[Stored data entries]
-- ==== Sys2Proof/Machine/Rake.lean ====
section
/-! DEFINITION. The Rake: CONV, POOL and RESAMPLE over image tensors (spec 06_rake_windows.md). -/

namespace Sys2Proof.Machine

/-! Image tensors (R141, R142). -/

/-- An image tensor in memory. -/
structure Image where
  base : Nat
  h    : Nat
  w    : Nat
  c    : Nat
  fmt  : Nat
  ld   : Nat
  ps   : Nat
  zc   : Bool
  deriving DecidableEq, Repr

/-- Bytes of a pixel's channels. -/
def Image.pixel (m : Image) : Nat := m.c * fmtWidth m.fmt / 8

/-- The rules of R141 and of R160 for a compressed image; n is the task's Furrow. -/
def Image.ok (m : Image) (n : Nat) : Bool :=
  m.ld % 32 == 0 && m.c * fmtWidth m.fmt % 8 == 0 && m.pixel ≤ m.ps &&
    (!m.zc || zcAllowed n m.base m.fmt (m.w * m.c) m.ld)

/-- Bytes of a stored row from its first byte to the end of the granule with its last pixel's last byte (R142). -/
def Image.rowBytes (m : Image) : Nat :=
  if m.zc then zcCapacity (fmtWidth m.fmt) (m.w * m.c) else roundUp ((m.w - 1) * m.ps + m.pixel) 32

/-- The elements of one image row, channel-innermost. -/
def Image.row (m : Image) (s : State) (y : Nat) : List Nat :=
  let a := m.base + y * m.ld
  if m.zc then readRow s true m.fmt a (m.w * m.c)
  else (List.range m.w).flatMap fun x => s.rowElems m.fmt (a + x * m.ps) m.c

/-- What reading a strip's pixels of a row reads: the pixels' bytes, or every block of a compressed row up to the last one
needed, and of those wholly before the strip the first granule (R146, R162). -/
def Image.spans (m : Image) (s : State) (y : Nat) (cols : List Nat) : List (Nat × Nat) :=
  let a := m.base + y * m.ld
  if cols.isEmpty then []
  else if m.zc then
    let last := cols.foldl max 0
    let first := cols.foldl min (cols.head?.getD 0) * m.c / 64
    ((readSpans s true m.fmt a (m.w * m.c)).take ((last * m.c + m.c - 1) / 64 + 1)).zipIdx.map fun ((a, n), q) =>
      if q < first then (a, 32) else (a, n)
  else cols.map fun x => (a + x * m.ps, m.pixel)

/-- Rows as values, by row number. -/
def Image.rows (m : Image) (s : State) (ys : List Nat) : List (Nat × List Val) :=
  ys.map fun y => (y, (m.row s y).map (decodeElem m.fmt))

/-- Element (y, x, c) of rows read. -/
def Image.at (m : Image) (rows : List (Nat × List Val)) (y x c : Nat) : Val :=
  match mapFind rows y with
  | some r => (r[x * m.c + c]?).getD Val.zero
  | none => Val.zero

/-- The bytes of a stored row from its pixels' channels: zero in every byte of no pixel (R142). -/
def Image.rowOut (m : Image) (pixels : List (List Nat)) : List Byte :=
  if m.zc then zcRow (fmtWidth m.fmt) pixels.flatten
  else
    let one (p : List Nat) : List Byte :=
      let b := packElems (fmtWidth m.fmt) p
      b ++ List.replicate (m.ps - b.length) 0
    slice (pixels.flatMap one) 0 m.rowBytes

/-! Windows (R143 to R145). -/

/-- One axis of a window: extent, kernel, stride, dilation, padding before and after, padding mode. -/
structure Axis where
  n : Nat
  k : Nat
  s : Nat
  d : Nat
  p0 : Nat
  p1 : Nat
  mode : Nat
  deriving DecidableEq, Repr

/-- The effective kernel k_e. -/
def Axis.ke (a : Axis) : Nat := a.d * (a.k - 1) + 1

/-- n_out; it may be zero or less (R143). -/
def Axis.out (a : Axis) : Int := ((a.n + a.p0 + a.p1 : Nat) - (a.ke : Int)) / a.s + 1

/-- Reflect needs padding below the extent (R145). -/
def Axis.padOk (a : Axis) : Bool := a.mode != 2 || (a.p0 < a.n && a.p1 < a.n)

/-- The stored coordinate of tap j of output o; none: a padded tap in zero mode (R144). -/
def Axis.tap (a : Axis) (o j : Nat) : Option Nat :=
  let v : Int := (o * a.s + j * a.d : Nat) - (a.p0 : Int)
  if 0 ≤ v ∧ v < a.n then some v.toNat
  else if a.mode = 0 then none
  else if a.mode = 1 then some (min (max v 0) ((a.n : Int) - 1)).toNat
  else if v < 0 then some (-v).toNat
  else some (2 * ((a.n : Int) - 1) - v).toNat

/-- The coordinates that the taps of a range of outputs reach, each once. -/
def Axis.reached (a : Axis) (o n : Nat) : List Nat :=
  ((List.range n).flatMap fun i => (List.range a.k).filterMap fun j => a.tap (o + i) j).eraseDups

/-- The stored coordinates of a folded coordinate: f of them, inside the image (R147). -/
def foldCoords (f n : Nat) (ys : List Nat) : List Nat :=
  ys.flatMap fun y => ((List.range f).map fun i => f * y + i).filter (· < n)

/-! Batches and cycles (R152, R153). -/

/-- The seedbed rows that one image row's requested bytes touch, or the granules fetched of a compressed row. -/
def rowLoad (s : State) (m : Image) (y : Nat) (cols : List Nat) : Nat :=
  let sp := m.spans s y cols
  if m.zc then sumNat (sp.map (·.2)) / 32
  else
    (sp.flatMap fun (a, n) => (List.range (rowsTouched a n)).map fun i => a / 128 + i).eraseDups.length

/-- load_b for a batch that reaches given stored rows and columns. -/
def batchLoad (s : State) (m : Image) (ys xs : List Nat) : Nat :=
  if xs.isEmpty then 0 else sumNat (ys.map fun y => rowLoad s m y xs)

/-- The compressed granules that a tile's batches read of an image, each given by the rows and columns it reaches: every reading of
a row counts, uncompressed as its whole row (DESIGN CHOICE, unsafe, log 71). -/
def Image.zcRead (m : Image) (s : State) (batches : List (List Nat × List Nat)) : Nat × Nat :=
  let bs := batches.filter fun b => !b.2.isEmpty
  zcCount m.zc m.fmt (m.w * m.c) (sumNat (bs.map (·.1.length)))
    (if m.zc then bs.map fun (ys, xs) => 32 * batchLoad s m ys xs else [])

/-- The compressed granules that a tile writes of an image, in rows. -/
def Image.zcWritten (m : Image) (rows : Nat) (pieces : List (Nat × List Byte)) : Nat × Nat :=
  zcCount m.zc m.fmt (m.w * m.c) rows (pieces.map (·.2.length))

/-- The rows and tiles that a task asks for, of ho output rows and `blocks` tiles per band; without an output row there is no
bound to hold the rows against (R150, R154, R156, R143; DESIGN CHOICE, unsafe, log 70). -/
def bandsOk (d : Desc) (ho outY0 outRows tileRows blocks : Nat) : Bool :=
  1 ≤ outRows && (ho == 0 || outY0 + outRows ≤ ho) && 1 ≤ tileRows && tileRows ≤ outRows &&
    d.tiles == ceilDiv outRows tileRows * blocks

/-- T of R153 over the batches' (load, compute) cycles, after the fixed part. -/
def batchCycles (fixed : Nat) (bs : List (Nat × Nat)) : Nat :=
  match bs with
  | [] => fixed
  | (l, c) :: rest =>
    (rest.foldl (fun (t, prev) (l, c) => (t + c + (l - prev), c)) (fixed + l + c, c)).1

/-- The (first, count) pieces of n by k. -/
def ranges (first n k : Nat) : List (Nat × Nat) :=
  (List.range (ceilDiv n k)).map fun i => (first + i * k, min k (n - i * k))

/-! CONV (R147 to R152). -/

/-- CONV's parameters (R150). -/
structure ConvDims where
  h : Nat
  w : Nat
  cIn : Nat
  n : Nat
  kh : Nat
  kw : Nat
  sh : Nat
  sw : Nat
  pad : Nat
  dil : Nat
  mode : Nat
  ldi : Nat
  pi : Nat
  ldo : Nat
  po : Nat
  outY0 : Nat
  outRows : Nat
  tileRows : Nat
  ws : Nat
  rb : Nat
  ldb : Nat
  reserved : Bool
  deriving DecidableEq, Repr

/-- Read them. -/
def convDims (s : State) (d : Desc) : ConvDims :=
  let p := s.param d
  ⟨p 0, p 1, p 2, p 3, p 4, p 5, p 6, p 7, p 8, p 9, p 10, p 11, p 12, p 13, p 14, p 15, p 16, p 17, p 18, p 19, p 20,
    p 21 != 0 || p 22 != 0 || p 23 != 0⟩

/-- A fold or unfold code as a factor. -/
def foldFactor (code : Nat) : Nat := 2 ^ code

/-- The fold factor f. -/
def ConvDims.fold (x : ConvDims) : Nat := foldFactor (bitsOf x.mode 3 2)
/-- The unfold factor u. -/
def ConvDims.unfold (x : ConvDims) : Nat := foldFactor (bitsOf x.mode 5 4)
/-- Channels after the fold, C_f. -/
def ConvDims.cf (x : ConvDims) : Nat := x.fold * x.fold * x.cIn

/-- C' of R149: C_f rounded up to a group, or to 16 in the 16-bit mode. -/
def ConvDims.cPad (x : ConvDims) (d : Desc) : Nat :=
  roundUp x.cf (if shareMode d.fmtB d.fmtA = some .bits16 then 16 else d.groupSize)

/-- The reduction length K. -/
def ConvDims.red (x : ConvDims) (d : Desc) : Nat := x.kh * x.kw * x.cPad d

/-- The vertical axis, on the folded tensor. -/
def ConvDims.axisY (x : ConvDims) : Axis :=
  ⟨ceilDiv x.h x.fold, x.kh, x.sh, bitsOf x.dil 3 0, bitsOf x.pad 7 0, bitsOf x.pad 15 8, bitsOf x.mode 1 0⟩

/-- The horizontal axis. -/
def ConvDims.axisX (x : ConvDims) : Axis :=
  ⟨ceilDiv x.w x.fold, x.kw, x.sw, bitsOf x.dil 7 4, bitsOf x.pad 23 16, bitsOf x.pad 31 24, bitsOf x.mode 1 0⟩

/-- Computed columns Wo. -/
def ConvDims.wo (x : ConvDims) : Nat := x.axisX.out.toNat
/-- Computed rows Ho. -/
def ConvDims.ho (x : ConvDims) : Nat := x.axisY.out.toNat

/-- The stored input. -/
def ConvDims.input (x : ConvDims) (d : Desc) : Image := ⟨d.aAddr, x.h, x.w, x.cIn, d.fmtA, x.ldi, x.pi, d.zcA⟩

/-- The stored output. -/
def ConvDims.output (x : ConvDims) (d : Desc) : Image :=
  ⟨d.dstAddr, x.unfold * x.ho, x.unfold * x.wo, x.n / (x.unfold * x.unfold), d.fmtOut, x.ldo, x.po, d.zcDst⟩

/-- The column blocks that tiles split (R151): one with unfold. -/
def ConvDims.tileBlocks (x : ConvDims) : Nat := if x.unfold = 1 then ceilDiv x.n 128 else 1

/-- The footprint F of a batch (R152). -/
def ConvDims.footprint (x : ConvDims) : Nat :=
  ((x.rb - 1) * x.sh + x.axisY.ke) * x.fold * (((x.ws - 1) * x.sw + x.axisX.ke) * x.fold) * x.pi

/-- The values that do not depend on the output size are in range (R141, R145, R148, R150, R152). -/
def ConvDims.valuesOk (x : ConvDims) : Bool :=
  let r (v lo hi : Nat) : Bool := lo ≤ v && v ≤ hi
  r x.h 1 65536 && r x.w 1 65536 && r x.cIn 1 65536 && r x.n 1 65536 && r x.kh 1 31 && r x.kw 1 31 &&
    r x.sh 1 16 && r x.sw 1 16 && x.dil / 256 == 0 && r (bitsOf x.dil 3 0) 1 8 && r (bitsOf x.dil 7 4) 1 8 &&
    x.mode / 64 == 0 && bitsOf x.mode 1 0 != 3 && bitsOf x.mode 3 2 != 3 && bitsOf x.mode 5 4 != 3 &&
    x.axisY.padOk && x.axisX.padOk && r x.ws 1 256 && r x.rb 1 256 && x.rb * x.ws ≤ 256 && !x.reserved &&
    x.n % (x.unfold * x.unfold) == 0 && x.footprint ≤ 32768

/-- The stored rows and columns that a batch of computed rows and columns reaches. -/
def ConvDims.reach (x : ConvDims) (y ny c nc : Nat) : List Nat × List Nat :=
  (foldCoords x.fold x.h (x.axisY.reached y ny), foldCoords x.fold x.w (x.axisX.reached c nc))

/-- The batches of a task in order, as (load_b, c_b). -/
def convBatches (s : State) (d : Desc) (x : ConvDims) (mode : ShareMode) : List (Nat × Nat) :=
  (ranges x.outY0 x.outRows x.tileRows).flatMap fun (y0, ny) =>
    (List.range x.tileBlocks).flatMap fun _ =>
      (ranges 0 x.wo x.ws).flatMap fun (c0, nc) =>
        (ranges y0 ny x.rb).map fun (y, n) =>
          let (ys, xs) := x.reach y n c0 nc
          (batchLoad s (x.input d) ys xs,
            (if x.unfold = 1 then 1 else ceilDiv x.n 128) * ceilDiv (x.red d) mode.depth * max (n * nc) mode.load)

/-- The extent of operand A: the input rows that taps reach, whole at ldi (R152). -/
def reachedExtent (base ld : Nat) (ys : List Nat) : Nat × Nat :=
  match ys with
  | [] => (base, 0)
  | y :: rest =>
    let lo := rest.foldl min y
    (base + lo * ld, (rest.foldl max y + 1 - lo) * ld)

/-- The extent of the destination rows. -/
def outputExtent (m : Image) (y n : Nat) : Nat × Nat :=
  (m.base + y * m.ld, if n = 0 then 0 else (n - 1) * m.ld + m.rowBytes)

/-- CONV's plan. -/
def convPlan (s : State) (r : Reach) (d : Desc) : Plan :=
  let x := convDims s d
  match shareMode d.fmtB d.fmtA with
  | none => badParam
  | some mode =>
    let split := x.unfold == 1 && 128 < x.n
    let small := decide (x.axisY.out ≤ 0) || decide (x.axisX.out ≤ 0)
    let ok := 6 ≤ d.paramLen && d.bAddr != 0 && d.gOut == 0 && d.nOut == 0 && shareHeaderOk s d && s.header d 4 == 0 &&
      x.valuesOk && (x.input d).ok r.fur && (x.output d).ok r.fur &&
      bandsOk d x.ho x.outY0 x.outRows x.tileRows x.tileBlocks &&
      (!split || (x.po % 32 == 0 && !d.zcDst))
    if !ok then badParam
    else if small then { sizeBad := true }
    else
      let k := x.red d
      let ys := foldCoords x.fold x.h (x.axisY.reached x.outY0 x.outRows)
      let a := reachedExtent d.aAddr x.ldi ys
      let b := (d.bAddr, (ceilDiv x.n 128 - 1) * x.ldb + ceilDiv k mode.depth * mode.depth * 16 * fmtWidth d.fmtB)
      let dst := outputExtent (x.output d) (x.unfold * x.outY0) (x.unfold * x.outRows)
      { reads := [a, b] ++ shareHeaderReads s d 0 k x.n, writes := [dst], extA := a, extB := b, extDst := dst
        cycles := batchCycles (160 + mode.load) (convBatches s d x mode) }

/-- The reduction vector of computed pixel (y, x) (R147, R149). -/
def convVector (x : ConvDims) (d : Desc) (rows : List (Nat × List Val)) (y c : Nat) : List Val :=
  let m := x.input d
  let f := x.fold
  (List.range x.kh).flatMap fun ky => (List.range x.kw).flatMap fun kx =>
    (List.range (x.cPad d)).map fun ch =>
      if x.cf ≤ ch then Val.zero
      else
        match x.axisY.tap y ky, x.axisX.tap c kx with
        | some v, some h =>
          let sub := ch / x.cIn
          let sy := f * v + sub / f
          let sx := f * h + sub % f
          if sy < x.h ∧ sx < x.w then m.at rows sy sx (ch % x.cIn) else Val.zero
        | _, _ => Val.zero

/-- y1 of computed pixel (y, c) for a list of weight columns: values, NaN inputs, gated MACs. -/
def convPixel (x : ConvDims) (d : Desc) (rows : List (Nat × List Val)) (ws : List WeightCol) (y c : Nat) :
    List Val × Nat × Nat :=
  shareRow d [] ⟨convVector x d rows y c, [], []⟩ ws

/-- The element index of R74 over the whole stored output (R151). -/
def storedIndex (m : Image) (y x c : Nat) : Nat := (y * m.w + x) * m.c + c

/-- Narrow one pixel's channels from element index i on. -/
def narrowPixel (d : Desc) (i : Nat) (ys : List Val) : List Nat × List Nat :=
  let (es, _, ev) := narrowOutputs { d with gOut := 0 } i ys
  (es, ev)

/-- The columns of a row, folded: results with event and gated counts. -/
def convRow (x : ConvDims) (d : Desc) (rows : List (Nat × List Val)) (ws : List WeightCol) (first : Nat) (y : Nat) :
    List (List Nat) × List Nat × Nat :=
  (List.range x.wo).foldl (fun (ps, ev, g) c =>
    let (ys, nans, gated) := convPixel x d rows ws y c
    let (es, e) := narrowPixel d (storedIndex (x.output d) y c first) ys
    (ps ++ [es], addEvents (addEvents ev e) [0, 0, 0, nans], g + gated)) ([], [0, 0, 0, 0], 0)

/-- One stored row of an unfolded output: row u·y + dy from computed row y (R148). -/
def unfoldRow (x : ConvDims) (d : Desc) (grid : List (List Val)) (y dy : Nat) : List (List Nat) × List Nat :=
  let m := x.output d
  (List.range m.w).foldl (fun (ps, ev) sx =>
    let vals := (grid[sx / x.unfold]?).getD []
    let ch := (dy * x.unfold + sx % x.unfold) * m.c
    let (es, e) := narrowPixel d (storedIndex m (x.unfold * y + dy) sx 0) ((vals.drop ch).take m.c)
    (ps ++ [es], addEvents ev e)) ([], [0, 0, 0, 0])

**What the task requires**: Write out the records exactly, starting at the first line and stopping after the line that contains "in memory. -/".

**Answer section**:
-- ==== Sys2Proof/Machine/Rake.lean ====
section
/-! DEFINITION. The Rake: CONV, POOL and RESAMPLE over image tensors (spec 06_rake_windows.md). -/

namespace Sys2Proof.Machine

/-! Image tensors (R141, R142). -/

/-- An image tensor in memory. -/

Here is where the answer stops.